Каждую ночь, лежа в своем углу на жестком топчане, Надя разрабатывала план бегства из Воркуты. И каждое утро она отодвигала эти планы на завтра, понимая, что без документов она далеко не убежит. Так прошла зима, потом весна. Наступило лето, а вместе с ним – время получать паспорт.
– Успеешь еще, – ответил на ее просьбу Зотов, – нет в тебе политической грамотности для того, чтоб мог я тебе с чистой совестью паспорт советский дать.
– Где мне взять эту грамотность, если вы меня в школу не пускаете?
– Ты меня школой не тычь, читай лучше газеты. Усваивай линию партии. Если хорошо усвоишь, пройдешь проверку на соответствие званию советского человека, получишь паспорт.
Надя старалась, читала. Однажды, оставшись в доме одна, она обложилась газетами, решив выучить линию партии наизусть. Так, чтобы Зотов понял – больше нет причины держать ее в черном теле. Она разложила на столе газеты, и увидела вдруг, что со всех страниц ей одинаково улыбается товарищ Сталин.
«Сейчас мы поразнообразим тебя», – подумала Надя, взяв в руки карандаш.
Она пририсовала одному Сталину уши, другому – трубку, третьему – бантик на шее. Увлекшись, она не заметила, как сзади к ней подошел вернувшийся домой Зотов.
– Ты… да как ты посмела… гнида болотная… На самого товарища Сталина, отца родного, руку поднять! – его затрясло от бешенства. – Я тебя предупреждал! Я слов на ветер не бросаю! Щас узнаешь, почем мое слово! – он начал расстегивать на своем животе широкий солдатский ремень. – Мало того, что ты всей моей семье нервы портишь, меня своим паспортом изводишь, ты еще и над товарищем Сталиным издеваешься.
Надя, с ужасом глядя на ремень в руках Зотова, вспомнила Гошу с его женой и закричала:
– Вы не имеете права. Я уже взрослая. Ничего я вашему Сталину не сделала, это он мне всю жизнь испортил, он моих родителей убил.
– «Моему Сталину»! Убил! Ах ты, вошь дворянская! Пригрел гадюку! Права у нее, вишь ли! Слишком много прав, как я погляжу, – озверевший Зотов, не обращая внимания на слабые Надины попытки защититься от побоев, намотал ее длинную косу на кулак и дернул вниз, перекинув через голову. Надя вздрогнула от боли и согнулась.
Зотов остановился только тогда, когда Надя почти перестала дышать. Он и сам не понял, как это произошло. Он просто выполнял свой гражданский долг – преподавал политический урок дочери врага народа. Но, видимо, настолько увлекся, что ощутил свою мужскую силу. Ощутил остро, жадно, до учащенного сердцебиения, до чертиков в глазах. И тогда ему стало все равно, кто перед ним.
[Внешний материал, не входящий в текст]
-- ==== Sys2Proof/Laws/Table.lean ====
section
/-! SUPPORT. The laws of the table `T`: reading after writing, what a swap leaves, and that a swap keeps a permutation (00_scope.md R12, 10_state.md R21). -/

namespace Sys2Proof.Machine

theorem Table.read_write (t : Table) (x z v : Byte) :
    Table.read (Table.write t x v) z = if z = x then v else Table.read t z := by
  unfold Table.read Table.write
  rw [Vector.getElem_set]
  by_cases h : z = x
  · simp [h]
  · have : x.toNat ≠ z.toNat := fun hx => h (BitVec.eq_of_toNat_eq hx.symm)
    simp [h, this]

/-- What each element is after `Swap(T, x, y)` (R12). -/
theorem Table.read_swap (t : Table) (x y z : Byte) :
    Table.read (Table.swap t x y) z =
      if z = y then Table.read t x else if z = x then Table.read t y else Table.read t z := by
  simp only [Table.swap, Table.read_write]

theorem Table.ext_read {t u : Table} (h : ∀ x, Table.read t x = Table.read u x) : t = u := by
  refine Vector.ext fun k hk => ?_
  have := h (BitVec.ofNat 8 k)
  have hk' : k % 2 ^ 8 = k := Nat.mod_eq_of_lt hk
  simpa only [Table.read, BitVec.toNat_ofNat, hk'] using this

/-- R12: "When x = y it leaves T unchanged." -/
theorem Table.swap_self (t : Table) (x : Byte) : Table.swap t x x = t := by
  refine Table.ext_read fun z => ?_
  rw [Table.read_swap]
  split <;> simp_all

/-- Our swap of two elements is the library's. -/
theorem Table.swap_eq (t : Table) (x y : Byte) :
    Table.swap t x y = Vector.swap t x.toNat y.toNat x.isLt y.isLt := by
  refine Table.ext_read fun z => ?_
  rw [Table.read_swap]
  unfold Table.read
  rw [Vector.getElem_swap]
  have key : ∀ p q : Byte, (p.toNat = q.toNat ↔ p = q) := fun p q =>
    ⟨BitVec.eq_of_toNat_eq, fun h => h ▸ rfl⟩
  simp only [key]
  by_cases h1 : z = x <;> by_cases h2 : z = y <;> simp_all

/-- A swap reorders the elements. -/
theorem Table.swap_perm (t : Table) (x y : Byte) :
    List.Perm (Table.swap t x y).toList t.toList := by
  rw [Table.swap_eq]
  have h := Vector.swap_perm (xs := t) x.isLt y.isLt
  exact (Vector.perm_iff_toList_perm).1 h

/-- R21, R147: a swap keeps a permutation. -/
theorem Table.isPermutation_swap {t : Table} (x y : Byte) (h : Table.isPermutation t) :
    Table.isPermutation (Table.swap t x y) := fun v => by
  rw [(Table.swap_perm t x y).count_eq]
  exact h v

end Sys2Proof.Machine
end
Надя лежала на полу лицом вниз. Глаза ее были закрыты, и она не видела растекшейся лужи крови. Ей было больно, стыдно, обидно. Ей было так плохо, что она почти умерла. Оставалось только остановить дыхание, и она сдерживала каждый вдох, впечатывая свое тощее тельце в жесткие половицы. Однако воздух проникал в нее каким-то неподконтрольным ей образом, заставляя ее жить.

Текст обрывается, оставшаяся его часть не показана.